_RECORDS PROVIDED_
/-- PROBE_CAL KIND 0x01 AIR (R365, R378). -/
def probeCalAir (port : Nat) : Op :=
  { Op.order 0x37 (.probe port) (fun q s =>
      match idx? 8 port with
      | none => .bad .badParam s
      | some n =>
        if !(s.die.port[n]).en then .bad .badState s
        else if (s.die.port[n]).airTicket.isSome then .bad .busy s
        else s.withTicket q 0x37 ((s.airWait n + 9999) / 10000) fun t s => s.mPort n fun x => { x with airTicket := some t })
    with pends := true }

/-- PROBE_CAL on enabled port `port`, carried out by `f`. -/
def probeCal (port : Nat) (f : Fin 8 → State → Res) : Op :=
  Op.order 0x37 (.probe port) fun _ s =>
    match idx? 8 port with
    | none => .bad .badParam s
    | some n => if (s.die.port[n]).en then f n s else .bad .badState s

/-- PROBE_CAL KIND 0x02 SAMPLE (R367, R378, R379). -/
def probeCalSample (port oven rcd calgen : Nat) : Op :=
  Op.order 0x37 (.probe port) fun _ s =>
    match idx? 8 port with
    | none => .bad .badParam s
    | some n =>
      let p := s.die.port[n]
      if 60000 < oven || 60000 < rcd then .bad .badParam s
      else if !p.en || p.calgen != calgen || 8 ≤ p.pts.length then .bad .badState s
      else
        let s' := s.mPort n fun x => { x with pts := ((rcd : Int), (oven : Int)) :: x.pts }
        .ok (s'.calEntry n) s'

/-- The line of R368 as fractions: a = num / den, b = bnum / bden. -/
def fitLine (pts : List (Int × Int)) : Int × Nat × Int × Nat :=
  let n : Int := pts.length
  let sx := (pts.map fun p => p.1).sum
  let sy := (pts.map fun p => p.2).sum
  let xs := pts.map fun p => p.1
  let wide := match xs.max?, xs.min? with
    | some hi, some lo => decide (2000 ≤ hi - lo)
    | _, _ => false
  if !wide then (1, 1, sy - sx, pts.length)
  else
    let a := n * (pts.map fun p => p.1 * p.2).sum - sx * sy
    let d := n * (pts.map fun p => p.1 * p.1).sum - sx * sx
    (a, d.toNat, sy * d - a * sx, (n * d).toNat)

/-- PROBE_CAL KIND 0x03 APPLY (R368, R369, R378). -/
def probeCalApply (port : Nat) : Op :=
  probeCal port fun n s =>
    let p := s.die.port[n]
    if p.pts.isEmpty then .bad .badState s
    else
      let (a, d, bn, bd) := fitLine p.pts
      let gain := roundDiv (a * p.gain) d
      let ofs := roundDiv (a * p.ofs * bd + bn * d) (d * bd)
      if gain < 8000 || 12500 < gain || ofs < -5000 || 5000 < ofs then .bad .badParam s
      else
        let s' := s.mPort n fun x => { x with gain := gain, ofs := ofs, pts := [], calgen := (x.calgen + 1) % 256 }
        .ok (s'.calEntry n) s'

/-- PROBE_CAL KIND 0x04 RESET. -/
def probeCalReset (port : Nat) : Op :=
  probeCal port fun n s =>
    let s' := s.mPort n fun x => { x with gain := 10000, ofs := 0, pts := [], calgen := (x.calgen + 1) % 256 }
    .ok (s'.calEntry n) s'

/-- PROBE_CAL KIND 0x05 DISCARD. -/
def probeCalDiscard (port : Nat) : Op :=
  probeCal port fun n s =>
    let s' := s.mPort n fun x => { x with pts := [] }
    .ok (s'.calEntry n) s'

_WHAT IS BEING ASKED_
From the listing above, pick out every line containing "fitLine".

_RESPONSE FOR THIS EXERCISE_
def fitLine (pts : List (Int × Int)) : Int × Nat × Int × Nat :=
      let (a, d, bn, bd) := fitLine p.pts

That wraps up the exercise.